I realize I probably sound like a shill, but it just has been that much of a positive experience so far.
This will add the right meta tags to make the thumbnail and image and description show up through shares with minimal effort on the part of the content creator.
I love Slack, but some of my gripes with Slack:
* I can't spell check from a Post in Slack. Posts would be great for taking notes, but they lack order. It doesn't have to be full-on Confluence / Wiki style, but being able to add some classifications to Posts would be helpful. And in-line spell check... Every other tool everywhere supports this, but not Slack Posts.
* Posts and Chats use different formatting markup. Why not just use Markup for both?
* Channel names being forced into lower case and very short character counts... Why can't I use a longer name for a channel and just wrap the name in the display? Why does it have to be all lower-case without spaces? Why isn't there a folder structure to the channels to keep all my clients / focuses grouped?
* Slack forces me to put Bots and People in the same channel and it gives them both equal visibility. I should be able to add a #bot or something and have those messages be something I can search for, or something that shows up in the sidebar, but not something that talks over people. Their current work-around is to use two channels, one for people and one for bots... but making sure your team is added to every channel... it sucks. FlowDoc does a better job of this, and if it was built the way they do it I wouldn't have to search multiple channels to find the info I could just search one place.
* File storage in Slack is a nightmare. Try finding a file again a month later. If I upload the same file name why can't it just version the file like Box or RedPen does? Nope, it just uploads the same file again... tagging a user or # doesn't actually tag the the file the way you want it to... so I can't even really search by those things.
* When you click "Open" a file you have to log in again? That's so busted. I can download a file, but if I'm on a phone and I click "preview" it prompts me to sign in -- extra tedious for users who enable 2FA. Security doesn't have to be that tedious, just let me open files without a login -- if I can download them but I can't open them directly it's not security, it's just an annoyance.

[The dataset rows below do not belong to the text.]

/-! ### setLoop -/

@[simp] theorem State.setLoop_phase (s : State) (flag : Bool) : (s.setLoop flag).phase = s.phase := rfl
@[simp] theorem State.setLoop_pdelta (s : State) (flag : Bool) : (s.setLoop flag).pdelta = s.pdelta := rfl
@[simp] theorem State.setLoop_pwmNext (s : State) (flag : Bool) : (s.setLoop flag).pwmNext = s.pwmNext := rfl
@[simp] theorem State.setLoop_pwmLevel (s : State) (flag : Bool) : (s.setLoop flag).pwmLevel = s.pwmLevel := rfl
@[simp] theorem State.setLoop_env (s : State) (flag : Bool) : (s.setLoop flag).env = s.env := rfl
@[simp] theorem State.setLoop_envDelta (s : State) (flag : Bool) : (s.setLoop flag).envDelta = s.envDelta := rfl
@[simp] theorem State.setLoop_atkStart (s : State) (flag : Bool) : (s.setLoop flag).atkStart = s.atkStart := rfl
@[simp] theorem State.setLoop_decStart (s : State) (flag : Bool) : (s.setLoop flag).decStart = s.decStart := rfl
@[simp] theorem State.setLoop_susStart (s : State) (flag : Bool) : (s.setLoop flag).susStart = s.susStart := rfl
@[simp] theorem State.setLoop_relStart (s : State) (flag : Bool) : (s.setLoop flag).relStart = s.relStart := rfl
@[simp] theorem State.setLoop_sAct (s : State) (flag : Bool) : (s.setLoop flag).sAct = s.sAct := rfl
@[simp] theorem State.setLoop_rem (s : State) (flag : Bool) : (s.setLoop flag).rem = s.rem := rfl
@[simp] theorem State.setLoop_note (s : State) (flag : Bool) : (s.setLoop flag).note = s.note := rfl
@[simp] theorem State.setLoop_cursor (s : State) (flag : Bool) : (s.setLoop flag).cursor = s.cursor := rfl
@[simp] theorem State.setLoop_loopStart (s : State) (flag : Bool) : (s.setLoop flag).loopStart = s.loopStart := rfl
@[simp] theorem State.setLoop_playing (s : State) (flag : Bool) : (s.setLoop flag).playing = s.playing := rfl
@[simp] theorem State.setLoop_loop (s : State) (flag : Bool) : (s.setLoop flag).loop = flag := rfl
@[simp] theorem State.setLoop_ready (s : State) (flag : Bool) : (s.setLoop flag).ready = s.ready := rfl
@[simp] theorem State.setLoop_pwmEn (s : State) (flag : Bool) : (s.setLoop flag).pwmEn = s.pwmEn := rfl
@[simp] theorem State.setLoop_run (s : State) (flag : Bool) : (s.setLoop flag).run = s.run := rfl
@[simp] theorem State.setLoop_envA (s : State) (flag : Bool) : (s.setLoop flag).envA = s.envA := rfl
@[simp] theorem State.setLoop_envD (s : State) (flag : Bool) : (s.setLoop flag).envD = s.envD := rfl
@[simp] theorem State.setLoop_envS (s : State) (flag : Bool) : (s.setLoop flag).envS = s.envS := rfl
@[simp] theorem State.setLoop_envR (s : State) (flag : Bool) : (s.setLoop flag).envR = s.envR := rfl
@[simp] theorem State.setLoop_wsel (s : State) (flag : Bool) : (s.setLoop flag).wsel = s.wsel := rfl
@[simp] theorem State.setLoop_swapInterval (s : State) (flag : Bool) : (s.setLoop flag).swapInterval = s.swapInterval := rfl
@[simp] theorem State.setLoop_color (s : State) (flag : Bool) : (s.setLoop flag).color = s.color := rfl
@[simp] theorem State.setLoop_rowdiv (s : State) (flag : Bool) : (s.setLoop flag).rowdiv = s.rowdiv := rfl
@[simp] theorem State.setLoop_rphase (s : State) (flag : Bool) : (s.setLoop flag).rphase = s.rphase := rfl
@[simp] theorem State.setLoop_swapCnt (s : State) (flag : Bool) : (s.setLoop flag).swapCnt = s.swapCnt := rfl
@[simp] theorem State.setLoop_fb (s : State) (flag : Bool) : (s.setLoop flag).fb = s.fb := rfl
@[simp] theorem State.setLoop_level (s : State) (flag : Bool) : (s.setLoop flag).level = s.level := rfl
@[simp] theorem State.setLoop_edge (s : State) (flag : Bool) : (s.setLoop flag).edge = s.edge := rfl
@[simp] theorem State.setLoop_held (s : State) (flag : Bool) : (s.setLoop flag).held = s.held := rfl
@[simp] theorem State.setLoop_event (s : State) (flag : Bool) : (s.setLoop flag).event = s.event := rfl
@[simp] theorem State.setLoop_rowOut (s : State) (flag : Bool) : (s.setLoop flag).rowOut = s.rowOut := rfl
@[simp] theorem State.setLoop_colEn (s : State) (flag : Bool) : (s.setLoop flag).colEn = s.colEn := rfl
@[simp] theorem State.setLoop_swScan (s : State) (flag : Bool) : (s.setLoop flag).swScan = s.swScan := rfl
@[simp] theorem State.setLoop_cfg (s : State) (flag : Bool) : (s.setLoop flag).cfg = s.cfg := rfl
@[simp] theorem State.setLoop_song (s : State) (flag : Bool) : (s.setLoop flag).song = s.song := rfl
@[simp] theorem State.setLoop_host (s : State) (flag : Bool) : (s.setLoop flag).host = s.host := rfl
@[simp] theorem State.setLoop_hostIn (s : State) (flag : Bool) : (s.setLoop flag).hostIn = s.hostIn := rfl
@[simp] theorem State.setLoop_replies (s : State) (flag : Bool) : (s.setLoop flag).replies = s.replies := rfl
@[simp] theorem State.setLoop_trace (s : State) (flag : Bool) : (s.setLoop flag).trace = s.trace := rfl
@[simp] theorem State.setLoop_inputs (s : State) (flag : Bool) : (s.setLoop flag).inputs = s.inputs := rfl
@[simp] theorem State.setLoop_draws (s : State) (flag : Bool) : (s.setLoop flag).draws = s.draws := rfl

/-! ### setReady -/

@[simp] theorem State.setReady_phase (s : State) : s.setReady.phase = s.phase := rfl
@[simp] theorem State.setReady_pdelta (s : State) : s.setReady.pdelta = s.pdelta := rfl
@[simp] theorem State.setReady_pwmNext (s : State) : s.setReady.pwmNext = s.pwmNext := rfl
@[simp] theorem State.setReady_pwmLevel (s : State) : s.setReady.pwmLevel = s.pwmLevel := rfl
@[simp] theorem State.setReady_env (s : State) : s.setReady.env = s.env := rfl
@[simp] theorem State.setReady_envDelta (s : State) : s.setReady.envDelta = s.envDelta := rfl
@[simp] theorem State.setReady_atkStart (s : State) : s.setReady.atkStart = s.atkStart := rfl
@[simp] theorem State.setReady_decStart (s : State) : s.setReady.decStart = s.decStart := rfl
@[simp] theorem State.setReady_susStart (s : State) : s.setReady.susStart = s.susStart := rfl
@[simp] theorem State.setReady_relStart (s : State) : s.setReady.relStart = s.relStart := rfl
@[simp] theorem State.setReady_sAct (s : State) : s.setReady.sAct = s.sAct := rfl
@[simp] theorem State.setReady_rem (s : State) : s.setReady.rem = s.rem := rfl
@[simp] theorem State.setReady_note (s : State) : s.setReady.note = s.note := rfl
@[simp] theorem State.setReady_cursor (s : State) : s.setReady.cursor = s.cursor := rfl
@[simp] theorem State.setReady_loopStart (s : State) : s.setReady.loopStart = s.loopStart := rfl
@[simp] theorem State.setReady_playing (s : State) : s.setReady.playing = s.playing := rfl
@[simp] theorem State.setReady_loop (s : State) : s.setReady.loop = s.loop := rfl
@[simp] theorem State.setReady_ready (s : State) : s.setReady.ready = true := rfl
@[simp] theorem State.setReady_pwmEn (s : State) : s.setReady.pwmEn = s.pwmEn := rfl
@[simp] theorem State.setReady_run (s : State) : s.setReady.run = s.run := rfl
@[simp] theorem State.setReady_envA (s : State) : s.setReady.envA = s.envA := rfl
@[simp] theorem State.setReady_envD (s : State) : s.setReady.envD = s.envD := rfl
@[simp] theorem State.setReady_envS (s : State) : s.setReady.envS = s.envS := rfl
@[simp] theorem State.setReady_envR (s : State) : s.setReady.envR = s.envR := rfl
@[simp] theorem State.setReady_wsel (s : State) : s.setReady.wsel = s.wsel := rfl
@[simp] theorem State.setReady_swapInterval (s : State) : s.setReady.swapInterval = s.swapInterval := rfl
@[simp] theorem State.setReady_color (s : State) : s.setReady.color = s.color := rfl
@[simp] theorem State.setReady_rowdiv (s : State) : s.setReady.rowdiv = s.rowdiv := rfl
@[simp] theorem State.setReady_rphase (s : State) : s.setReady.rphase = s.rphase := rfl
@[simp] theorem State.setReady_swapCnt (s : State) : s.setReady.swapCnt = s.swapCnt := rfl
@[simp] theorem State.setReady_fb (s : State) : s.setReady.fb = s.fb := rfl
@[simp] theorem State.setReady_level (s : State) : s.setReady.level = s.level := rfl
@[simp] theorem State.setReady_edge (s : State) : s.setReady.edge = s.edge := rfl
@[simp] theorem State.setReady_held (s : State) : s.setReady.held = s.held := rfl
@[simp] theorem State.setReady_event (s : State) : s.setReady.event = s.event := rfl
@[simp] theorem State.setReady_rowOut (s : State) : s.setReady.rowOut = s.rowOut := rfl
@[simp] theorem State.setReady_colEn (s : State) : s.setReady.colEn = s.colEn := rfl
@[simp] theorem State.setReady_swScan (s : State) : s.setReady.swScan = s.swScan := rfl
@[simp] theorem State.setReady_cfg (s : State) : s.setReady.cfg = s.cfg := rfl
@[simp] theorem State.setReady_song (s : State) : s.setReady.song = s.song := rfl
@[simp] theorem State.setReady_host (s : State) : s.setReady.host = s.host := rfl
@[simp] theorem State.setReady_hostIn (s : State) : s.setReady.hostIn = s.hostIn := rfl
@[simp] theorem State.setReady_replies (s : State) : s.setReady.replies = s.replies := rfl
@[simp] theorem State.setReady_trace (s : State) : s.setReady.trace = s.trace := rfl
@[simp] theorem State.setReady_inputs (s : State) : s.setReady.inputs = s.inputs := rfl
@[simp] theorem State.setReady_draws (s : State) : s.setReady.draws = s.draws := rfl

/-! ### clearReady -/

@[simp] theorem State.clearReady_phase (s : State) : s.clearReady.phase = s.phase := rfl
@[simp] theorem State.clearReady_pdelta (s : State) : s.clearReady.pdelta = s.pdelta := rfl
@[simp] theorem State.clearReady_pwmNext (s : State) : s.clearReady.pwmNext = s.pwmNext := rfl
@[simp] theorem State.clearReady_pwmLevel (s : State) : s.clearReady.pwmLevel = s.pwmLevel := rfl
@[simp] theorem State.clearReady_env (s : State) : s.clearReady.env = s.env := rfl
@[simp] theorem State.clearReady_envDelta (s : State) : s.clearReady.envDelta = s.envDelta := rfl
@[simp] theorem State.clearReady_atkStart (s : State) : s.clearReady.atkStart = s.atkStart := rfl
@[simp] theorem State.clearReady_decStart (s : State) : s.clearReady.decStart = s.decStart := rfl
@[simp] theorem State.clearReady_susStart (s : State) : s.clearReady.susStart = s.susStart := rfl
@[simp] theorem State.clearReady_relStart (s : State) : s.clearReady.relStart = s.relStart := rfl
@[simp] theorem State.clearReady_sAct (s : State) : s.clearReady.sAct = s.sAct := rfl
@[simp] theorem State.clearReady_rem (s : State) : s.clearReady.rem = s.rem := rfl
@[simp] theorem State.clearReady_note (s : State) : s.clearReady.note = s.note := rfl
@[simp] theorem State.clearReady_cursor (s : State) : s.clearReady.cursor = s.cursor := rfl
@[simp] theorem State.clearReady_loopStart (s : State) : s.clearReady.loopStart = s.loopStart := rfl
@[simp] theorem State.clearReady_playing (s : State) : s.clearReady.playing = s.playing := rfl
@[simp] theorem State.clearReady_loop (s : State) : s.clearReady.loop = s.loop := rfl
@[simp] theorem State.clearReady_ready (s : State) : s.clearReady.ready = false := rfl
@[simp] theorem State.clearReady_pwmEn (s : State) : s.clearReady.pwmEn = s.pwmEn := rfl
@[simp] theorem State.clearReady_run (s : State) : s.clearReady.run = s.run := rfl
@[simp] theorem State.clearReady_envA (s : State) : s.clearReady.envA = s.envA := rfl
@[simp] theorem State.clearReady_envD (s : State) : s.clearReady.envD = s.envD := rfl
@[simp] theorem State.clearReady_envS (s : State) : s.clearReady.envS = s.envS := rfl
@[simp] theorem State.clearReady_envR (s : State) : s.clearReady.envR = s.envR := rfl
@[simp] theorem State.clearReady_wsel (s : State) : s.clearReady.wsel = s.wsel := rfl
@[simp] theorem State.clearReady_swapInterval (s : State) : s.clearReady.swapInterval = s.swapInterval := rfl
@[simp] theorem State.clearReady_color (s : State) : s.clearReady.color = s.color := rfl
@[simp] theorem State.clearReady_rowdiv (s : State) : s.clearReady.rowdiv = s.rowdiv := rfl
@[simp] theorem State.clearReady_rphase (s : State) : s.clearReady.rphase = s.rphase := rfl
@[simp] theorem State.clearReady_swapCnt (s : State) : s.clearReady.swapCnt = s.swapCnt := rfl
@[simp] theorem State.clearReady_fb (s : State) : s.clearReady.fb = s.fb := rfl
@[simp] theorem State.clearReady_level (s : State) : s.clearReady.level = s.level := rfl
@[simp] theorem State.clearReady_edge (s : State) : s.clearReady.edge = s.edge := rfl
@[simp] theorem State.clearReady_held (s : State) : s.clearReady.held = s.held := rfl
@[simp] theorem State.clearReady_event (s : State) : s.clearReady.event = s.event := rfl
@[simp] theorem State.clearReady_rowOut (s : State) : s.clearReady.rowOut = s.rowOut := rfl
@[simp] theorem State.clearReady_colEn (s : State) : s.clearReady.colEn = s.colEn := rfl
@[simp] theorem State.clearReady_swScan (s : State) : s.clearReady.swScan = s.swScan := rfl
@[simp] theorem State.clearReady_cfg (s : State) : s.clearReady.cfg = s.cfg := rfl
@[simp] theorem State.clearReady_song (s : State) : s.clearReady.song = s.song := rfl
@[simp] theorem State.clearReady_host (s : State) : s.clearReady.host = s.host := rfl
@[simp] theorem State.clearReady_hostIn (s : State) : s.clearReady.hostIn = s.hostIn := rfl
@[simp] theorem State.clearReady_replies (s : State) : s.clearReady.replies = s.replies := rfl
@[simp] theorem State.clearReady_trace (s : State) : s.clearReady.trace = s.trace := rfl
@[simp] theorem State.clearReady_inputs (s : State) : s.clearReady.inputs = s.inputs := rfl
@[simp] theorem State.clearReady_draws (s : State) : s.clearReady.draws = s.draws := rfl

* The default integrations in Slack kind of suck. I know that's not 100% Slack... but why can't I get updates when someone makes a change to a Google Drive file, or creates files in a Google Drive / Box / Dropbox folder?
* Hashtags are busted. Why don't # work like they do in Twitter where I can search for them after? Having # be rooms isn't good. Nobody gets that to start... I'd so much rather be able to tag a conversation (oh and have a threaded conversation) around a # and then have that # show up in the channel column...
* User management is lame. As the administrator, why can't I go into a user's profile and add them to multiple rooms at once? Or why can't I add a bunch of people to multiple rooms at once? Also why can't I lock down user names -- I don't want my users to change their user names to political statements or stupid handles, if I set it First.Last I want it to stay that way. The last thing I want is for one of my developers to rename himself @ZombieGoatMaster4DonaldTrump and have that be something that is shown to a client.
* Mobile isn't consistent with Desktop. Why don't the channel lists in Slack sort the same way on Desktop and Mobile? Why does the + sign mean join a channel on Mobile, but create a channel on desktop? It's so inconsistent it's like they don't even bother having their different product managers talk or work with the same UX team.
Anyway really glad people are producing alternatives to Slack. Going to check this out, thanks!